Task instructions >> Begin at the line containing "k f).eng.pose = b.eng.pose := rfl" in the entries below and end at the line containing "b.eng.lsw k f := rfl"; transcribe that range exactly and nothing outside it.

··· Dataset entries

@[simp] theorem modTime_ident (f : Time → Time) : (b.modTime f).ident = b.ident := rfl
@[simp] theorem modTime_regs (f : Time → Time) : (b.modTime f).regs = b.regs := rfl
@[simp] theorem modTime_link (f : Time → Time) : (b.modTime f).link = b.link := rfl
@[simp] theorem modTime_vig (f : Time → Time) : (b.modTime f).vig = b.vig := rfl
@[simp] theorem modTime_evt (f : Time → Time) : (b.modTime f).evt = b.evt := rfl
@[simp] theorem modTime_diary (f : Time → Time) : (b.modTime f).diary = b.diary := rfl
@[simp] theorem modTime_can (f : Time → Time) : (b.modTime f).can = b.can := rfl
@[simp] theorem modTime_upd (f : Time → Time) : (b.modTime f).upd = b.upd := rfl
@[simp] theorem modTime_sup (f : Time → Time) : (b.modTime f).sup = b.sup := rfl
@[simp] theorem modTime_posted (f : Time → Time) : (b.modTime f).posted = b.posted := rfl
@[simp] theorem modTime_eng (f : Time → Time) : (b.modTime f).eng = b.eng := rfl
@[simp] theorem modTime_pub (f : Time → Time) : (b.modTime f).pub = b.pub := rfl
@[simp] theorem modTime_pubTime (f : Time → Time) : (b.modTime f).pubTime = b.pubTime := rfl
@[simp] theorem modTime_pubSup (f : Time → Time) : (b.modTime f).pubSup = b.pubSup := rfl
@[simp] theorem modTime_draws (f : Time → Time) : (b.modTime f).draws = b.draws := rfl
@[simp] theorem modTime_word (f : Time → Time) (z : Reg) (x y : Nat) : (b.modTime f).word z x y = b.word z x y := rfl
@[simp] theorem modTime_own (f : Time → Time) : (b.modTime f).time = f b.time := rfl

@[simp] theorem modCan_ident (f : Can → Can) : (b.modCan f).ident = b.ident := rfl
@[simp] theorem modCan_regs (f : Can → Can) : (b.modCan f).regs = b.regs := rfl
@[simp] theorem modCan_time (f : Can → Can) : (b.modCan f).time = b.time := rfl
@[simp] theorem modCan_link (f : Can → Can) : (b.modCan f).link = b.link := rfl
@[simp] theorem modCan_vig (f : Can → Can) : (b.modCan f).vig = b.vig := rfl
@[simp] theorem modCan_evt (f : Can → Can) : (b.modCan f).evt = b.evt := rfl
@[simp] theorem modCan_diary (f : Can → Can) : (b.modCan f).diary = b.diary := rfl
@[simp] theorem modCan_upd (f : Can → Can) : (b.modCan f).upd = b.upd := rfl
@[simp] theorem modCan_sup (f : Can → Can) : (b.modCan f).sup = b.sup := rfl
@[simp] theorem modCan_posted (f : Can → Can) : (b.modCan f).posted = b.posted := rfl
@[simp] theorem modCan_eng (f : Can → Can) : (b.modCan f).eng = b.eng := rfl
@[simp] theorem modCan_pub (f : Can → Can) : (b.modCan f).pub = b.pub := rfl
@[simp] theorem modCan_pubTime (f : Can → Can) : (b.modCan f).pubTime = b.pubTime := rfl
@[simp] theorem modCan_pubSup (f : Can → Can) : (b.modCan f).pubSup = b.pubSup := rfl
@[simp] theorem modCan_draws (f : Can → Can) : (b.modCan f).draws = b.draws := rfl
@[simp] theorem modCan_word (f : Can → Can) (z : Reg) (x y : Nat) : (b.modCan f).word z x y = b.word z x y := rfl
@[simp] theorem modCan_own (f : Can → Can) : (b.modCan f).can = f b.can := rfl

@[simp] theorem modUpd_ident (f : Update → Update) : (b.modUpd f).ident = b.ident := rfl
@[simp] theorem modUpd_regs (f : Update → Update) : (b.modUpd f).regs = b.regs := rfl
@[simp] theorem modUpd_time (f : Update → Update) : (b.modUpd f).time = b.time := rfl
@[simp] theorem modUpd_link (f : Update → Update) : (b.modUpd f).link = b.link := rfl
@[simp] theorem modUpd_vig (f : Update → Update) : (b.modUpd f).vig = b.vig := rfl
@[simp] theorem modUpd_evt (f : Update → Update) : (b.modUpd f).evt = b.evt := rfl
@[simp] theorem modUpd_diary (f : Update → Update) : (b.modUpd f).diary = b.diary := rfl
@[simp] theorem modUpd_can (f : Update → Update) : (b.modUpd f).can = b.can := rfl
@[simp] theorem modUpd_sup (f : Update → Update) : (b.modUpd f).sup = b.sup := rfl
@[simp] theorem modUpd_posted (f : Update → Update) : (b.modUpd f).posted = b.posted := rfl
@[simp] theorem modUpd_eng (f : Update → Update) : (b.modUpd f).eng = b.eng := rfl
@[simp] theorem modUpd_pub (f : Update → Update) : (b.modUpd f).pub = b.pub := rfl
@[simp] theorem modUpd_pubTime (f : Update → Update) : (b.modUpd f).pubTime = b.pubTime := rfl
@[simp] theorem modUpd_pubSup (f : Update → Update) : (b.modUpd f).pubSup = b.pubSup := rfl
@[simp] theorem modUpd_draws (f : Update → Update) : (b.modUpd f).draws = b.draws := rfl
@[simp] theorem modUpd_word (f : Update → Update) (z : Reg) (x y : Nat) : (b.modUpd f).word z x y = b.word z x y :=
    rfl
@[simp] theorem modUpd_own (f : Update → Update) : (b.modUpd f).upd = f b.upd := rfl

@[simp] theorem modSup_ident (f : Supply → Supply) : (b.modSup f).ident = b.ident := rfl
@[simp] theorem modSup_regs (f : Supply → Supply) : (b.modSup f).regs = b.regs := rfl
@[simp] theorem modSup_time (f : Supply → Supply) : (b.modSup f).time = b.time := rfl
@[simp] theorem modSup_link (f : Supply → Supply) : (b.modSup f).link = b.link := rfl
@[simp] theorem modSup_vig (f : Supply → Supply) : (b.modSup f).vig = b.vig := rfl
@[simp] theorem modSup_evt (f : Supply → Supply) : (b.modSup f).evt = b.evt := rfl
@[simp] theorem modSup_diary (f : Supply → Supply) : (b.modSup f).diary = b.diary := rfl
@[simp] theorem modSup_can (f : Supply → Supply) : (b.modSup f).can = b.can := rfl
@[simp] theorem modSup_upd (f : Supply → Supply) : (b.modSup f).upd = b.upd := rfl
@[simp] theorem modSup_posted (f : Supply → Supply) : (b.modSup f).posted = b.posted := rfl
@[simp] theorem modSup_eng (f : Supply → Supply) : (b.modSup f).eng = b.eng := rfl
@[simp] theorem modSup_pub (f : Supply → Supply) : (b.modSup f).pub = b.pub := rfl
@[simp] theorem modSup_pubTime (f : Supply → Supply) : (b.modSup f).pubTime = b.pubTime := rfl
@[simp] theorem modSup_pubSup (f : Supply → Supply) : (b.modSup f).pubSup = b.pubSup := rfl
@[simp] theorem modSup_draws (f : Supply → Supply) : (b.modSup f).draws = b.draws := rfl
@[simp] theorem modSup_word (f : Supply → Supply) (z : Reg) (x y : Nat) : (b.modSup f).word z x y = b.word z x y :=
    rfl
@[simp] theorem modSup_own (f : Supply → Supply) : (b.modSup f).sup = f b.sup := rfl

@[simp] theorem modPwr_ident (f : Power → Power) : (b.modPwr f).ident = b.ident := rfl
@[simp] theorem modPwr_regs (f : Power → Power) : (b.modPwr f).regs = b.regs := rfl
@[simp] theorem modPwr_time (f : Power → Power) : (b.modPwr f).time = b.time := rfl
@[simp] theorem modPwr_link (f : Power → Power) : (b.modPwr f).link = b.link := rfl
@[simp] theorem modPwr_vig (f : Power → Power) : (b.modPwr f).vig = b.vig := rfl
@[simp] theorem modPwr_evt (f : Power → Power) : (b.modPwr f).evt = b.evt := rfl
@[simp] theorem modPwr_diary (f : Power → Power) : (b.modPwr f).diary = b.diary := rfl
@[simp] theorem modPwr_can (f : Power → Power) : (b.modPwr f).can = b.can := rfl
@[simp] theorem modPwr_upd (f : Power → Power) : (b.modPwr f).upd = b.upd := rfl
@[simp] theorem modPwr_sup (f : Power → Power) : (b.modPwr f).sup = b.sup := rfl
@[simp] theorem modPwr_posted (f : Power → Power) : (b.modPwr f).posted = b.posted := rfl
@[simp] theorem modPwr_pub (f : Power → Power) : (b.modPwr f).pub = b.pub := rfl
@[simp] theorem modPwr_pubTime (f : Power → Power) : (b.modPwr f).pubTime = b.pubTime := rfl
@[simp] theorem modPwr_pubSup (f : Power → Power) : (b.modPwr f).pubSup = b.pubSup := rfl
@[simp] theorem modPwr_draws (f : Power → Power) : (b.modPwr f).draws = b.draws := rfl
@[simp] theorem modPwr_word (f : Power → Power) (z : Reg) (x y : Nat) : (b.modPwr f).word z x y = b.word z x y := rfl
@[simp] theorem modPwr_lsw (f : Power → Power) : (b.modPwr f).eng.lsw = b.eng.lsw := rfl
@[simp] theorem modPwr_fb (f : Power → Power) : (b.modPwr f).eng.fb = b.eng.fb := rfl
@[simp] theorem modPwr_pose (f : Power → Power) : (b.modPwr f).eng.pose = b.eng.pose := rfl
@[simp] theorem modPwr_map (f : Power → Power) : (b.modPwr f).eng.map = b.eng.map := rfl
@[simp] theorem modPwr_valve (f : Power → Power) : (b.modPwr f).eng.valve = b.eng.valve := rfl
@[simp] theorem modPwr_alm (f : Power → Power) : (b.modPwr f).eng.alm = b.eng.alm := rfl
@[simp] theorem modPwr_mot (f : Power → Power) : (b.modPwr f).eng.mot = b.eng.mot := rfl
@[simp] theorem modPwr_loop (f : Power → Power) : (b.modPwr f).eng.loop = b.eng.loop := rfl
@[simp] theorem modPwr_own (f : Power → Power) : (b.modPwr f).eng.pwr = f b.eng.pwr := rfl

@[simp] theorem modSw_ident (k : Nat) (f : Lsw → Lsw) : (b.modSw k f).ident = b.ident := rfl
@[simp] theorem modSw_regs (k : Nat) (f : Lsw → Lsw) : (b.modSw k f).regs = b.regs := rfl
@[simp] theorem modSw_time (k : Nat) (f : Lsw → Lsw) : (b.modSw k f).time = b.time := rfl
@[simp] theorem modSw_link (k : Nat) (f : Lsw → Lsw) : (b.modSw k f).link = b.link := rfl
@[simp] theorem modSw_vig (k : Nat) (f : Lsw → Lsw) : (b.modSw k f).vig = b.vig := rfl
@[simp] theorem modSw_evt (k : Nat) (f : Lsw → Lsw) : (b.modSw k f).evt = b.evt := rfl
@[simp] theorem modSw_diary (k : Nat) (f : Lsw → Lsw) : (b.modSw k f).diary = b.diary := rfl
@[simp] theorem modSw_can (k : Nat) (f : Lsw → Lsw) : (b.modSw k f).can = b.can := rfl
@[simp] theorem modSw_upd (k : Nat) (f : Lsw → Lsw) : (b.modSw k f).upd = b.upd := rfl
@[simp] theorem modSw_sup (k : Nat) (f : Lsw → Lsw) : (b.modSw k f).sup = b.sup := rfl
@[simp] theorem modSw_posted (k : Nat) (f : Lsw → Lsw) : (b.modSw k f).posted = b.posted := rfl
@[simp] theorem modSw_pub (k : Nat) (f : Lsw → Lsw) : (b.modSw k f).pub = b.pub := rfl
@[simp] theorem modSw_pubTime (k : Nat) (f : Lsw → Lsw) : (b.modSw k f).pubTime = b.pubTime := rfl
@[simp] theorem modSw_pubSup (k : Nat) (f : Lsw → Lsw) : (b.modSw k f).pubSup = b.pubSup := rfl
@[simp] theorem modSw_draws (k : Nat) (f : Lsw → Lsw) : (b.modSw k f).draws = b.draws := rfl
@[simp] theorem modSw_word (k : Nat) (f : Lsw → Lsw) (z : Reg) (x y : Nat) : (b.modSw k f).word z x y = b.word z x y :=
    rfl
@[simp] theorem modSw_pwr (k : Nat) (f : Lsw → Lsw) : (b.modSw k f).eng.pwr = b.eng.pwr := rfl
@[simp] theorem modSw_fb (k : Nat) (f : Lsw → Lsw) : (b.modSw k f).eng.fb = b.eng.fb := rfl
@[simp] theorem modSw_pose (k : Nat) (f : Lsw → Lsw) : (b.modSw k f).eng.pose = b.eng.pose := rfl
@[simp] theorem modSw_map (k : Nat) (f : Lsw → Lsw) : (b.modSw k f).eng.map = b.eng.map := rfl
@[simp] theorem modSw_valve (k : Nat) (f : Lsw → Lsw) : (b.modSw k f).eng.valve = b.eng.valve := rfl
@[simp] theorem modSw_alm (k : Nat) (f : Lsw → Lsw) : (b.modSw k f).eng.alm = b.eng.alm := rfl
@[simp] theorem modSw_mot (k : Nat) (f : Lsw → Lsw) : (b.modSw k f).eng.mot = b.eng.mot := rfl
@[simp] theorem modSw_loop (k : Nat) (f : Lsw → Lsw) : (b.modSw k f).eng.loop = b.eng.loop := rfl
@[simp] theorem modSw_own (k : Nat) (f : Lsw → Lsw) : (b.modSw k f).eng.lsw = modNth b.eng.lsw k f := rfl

······
··· Dataset entries

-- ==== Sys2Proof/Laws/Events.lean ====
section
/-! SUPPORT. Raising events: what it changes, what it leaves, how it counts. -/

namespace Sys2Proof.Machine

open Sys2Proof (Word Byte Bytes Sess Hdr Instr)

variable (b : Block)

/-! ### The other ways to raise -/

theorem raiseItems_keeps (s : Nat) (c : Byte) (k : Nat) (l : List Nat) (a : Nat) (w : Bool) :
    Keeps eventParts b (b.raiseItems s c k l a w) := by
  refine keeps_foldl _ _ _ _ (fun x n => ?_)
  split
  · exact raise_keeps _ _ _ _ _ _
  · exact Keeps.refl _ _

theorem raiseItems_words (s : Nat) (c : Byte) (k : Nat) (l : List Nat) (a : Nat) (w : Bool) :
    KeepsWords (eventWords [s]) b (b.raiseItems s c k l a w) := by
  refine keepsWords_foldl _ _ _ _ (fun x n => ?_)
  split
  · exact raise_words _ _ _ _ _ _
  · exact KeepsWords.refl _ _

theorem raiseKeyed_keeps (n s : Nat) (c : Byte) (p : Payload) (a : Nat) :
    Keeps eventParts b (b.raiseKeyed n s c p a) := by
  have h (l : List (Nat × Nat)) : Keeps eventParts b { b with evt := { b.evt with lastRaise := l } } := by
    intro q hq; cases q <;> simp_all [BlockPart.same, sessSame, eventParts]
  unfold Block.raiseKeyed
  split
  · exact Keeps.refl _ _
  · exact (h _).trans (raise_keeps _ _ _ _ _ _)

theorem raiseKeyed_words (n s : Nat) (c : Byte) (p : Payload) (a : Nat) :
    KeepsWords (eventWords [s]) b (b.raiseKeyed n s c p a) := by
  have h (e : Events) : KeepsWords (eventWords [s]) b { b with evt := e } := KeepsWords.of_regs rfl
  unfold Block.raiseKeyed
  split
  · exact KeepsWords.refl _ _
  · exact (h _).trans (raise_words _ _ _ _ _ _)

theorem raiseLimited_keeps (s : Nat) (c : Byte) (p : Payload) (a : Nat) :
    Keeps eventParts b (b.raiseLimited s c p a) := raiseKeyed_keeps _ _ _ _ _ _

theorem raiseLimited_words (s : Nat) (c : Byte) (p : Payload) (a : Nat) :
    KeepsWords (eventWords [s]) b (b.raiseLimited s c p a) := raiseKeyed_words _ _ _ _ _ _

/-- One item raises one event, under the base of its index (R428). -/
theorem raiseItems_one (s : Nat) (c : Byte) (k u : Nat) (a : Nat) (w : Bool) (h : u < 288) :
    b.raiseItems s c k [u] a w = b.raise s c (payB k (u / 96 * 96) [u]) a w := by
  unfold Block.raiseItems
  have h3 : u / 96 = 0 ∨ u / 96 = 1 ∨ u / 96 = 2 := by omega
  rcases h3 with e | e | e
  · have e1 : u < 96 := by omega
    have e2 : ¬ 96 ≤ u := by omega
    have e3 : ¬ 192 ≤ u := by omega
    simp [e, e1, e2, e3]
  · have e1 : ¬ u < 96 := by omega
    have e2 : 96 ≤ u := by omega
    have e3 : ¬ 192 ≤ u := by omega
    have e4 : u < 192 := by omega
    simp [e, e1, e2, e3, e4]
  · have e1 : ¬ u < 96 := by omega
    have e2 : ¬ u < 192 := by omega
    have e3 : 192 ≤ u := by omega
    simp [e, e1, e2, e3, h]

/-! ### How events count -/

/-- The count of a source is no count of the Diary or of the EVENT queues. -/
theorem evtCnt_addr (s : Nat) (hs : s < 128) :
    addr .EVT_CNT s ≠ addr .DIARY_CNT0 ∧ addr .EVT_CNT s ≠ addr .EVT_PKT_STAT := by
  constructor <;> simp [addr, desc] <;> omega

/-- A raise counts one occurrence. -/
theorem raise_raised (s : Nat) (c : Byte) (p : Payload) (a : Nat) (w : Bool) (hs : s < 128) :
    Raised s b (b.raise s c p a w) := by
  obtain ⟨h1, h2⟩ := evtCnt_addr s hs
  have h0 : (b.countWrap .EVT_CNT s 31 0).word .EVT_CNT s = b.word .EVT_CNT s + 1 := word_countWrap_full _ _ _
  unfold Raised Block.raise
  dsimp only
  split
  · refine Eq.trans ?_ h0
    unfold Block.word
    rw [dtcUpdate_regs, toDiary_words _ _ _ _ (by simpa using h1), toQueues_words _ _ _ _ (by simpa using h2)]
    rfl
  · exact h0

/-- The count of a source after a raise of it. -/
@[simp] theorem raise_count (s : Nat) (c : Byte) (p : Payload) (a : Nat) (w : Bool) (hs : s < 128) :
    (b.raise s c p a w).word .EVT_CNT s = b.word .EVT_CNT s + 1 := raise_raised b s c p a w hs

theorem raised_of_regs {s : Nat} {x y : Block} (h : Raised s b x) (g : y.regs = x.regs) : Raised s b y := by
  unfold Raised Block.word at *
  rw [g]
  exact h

······

Answer space >>
@[simp] theorem modSw_pose (k : Nat) (f : Lsw → Lsw) : (b.modSw k f).eng.pose = b.eng.pose := rfl
@[simp] theorem modSw_map (k : Nat) (f : Lsw → Lsw) : (b.modSw k f).eng.map = b.eng.map := rfl
@[simp] theorem modSw_valve (k : Nat) (f : Lsw → Lsw) : (b.modSw k f).eng.valve = b.eng.valve := rfl
@[simp] theorem modSw_alm (k : Nat) (f : Lsw → Lsw) : (b.modSw k f).eng.alm = b.eng.alm := rfl
@[simp] theorem modSw_mot (k : Nat) (f : Lsw → Lsw) : (b.modSw k f).eng.mot = b.eng.mot := rfl
@[simp] theorem modSw_loop (k : Nat) (f : Lsw → Lsw) : (b.modSw k f).eng.loop = b.eng.loop := rfl
@[simp] theorem modSw_own (k : Nat) (f : Lsw → Lsw) : (b.modSw k f).eng.lsw = modNth b.eng.lsw k f := rfl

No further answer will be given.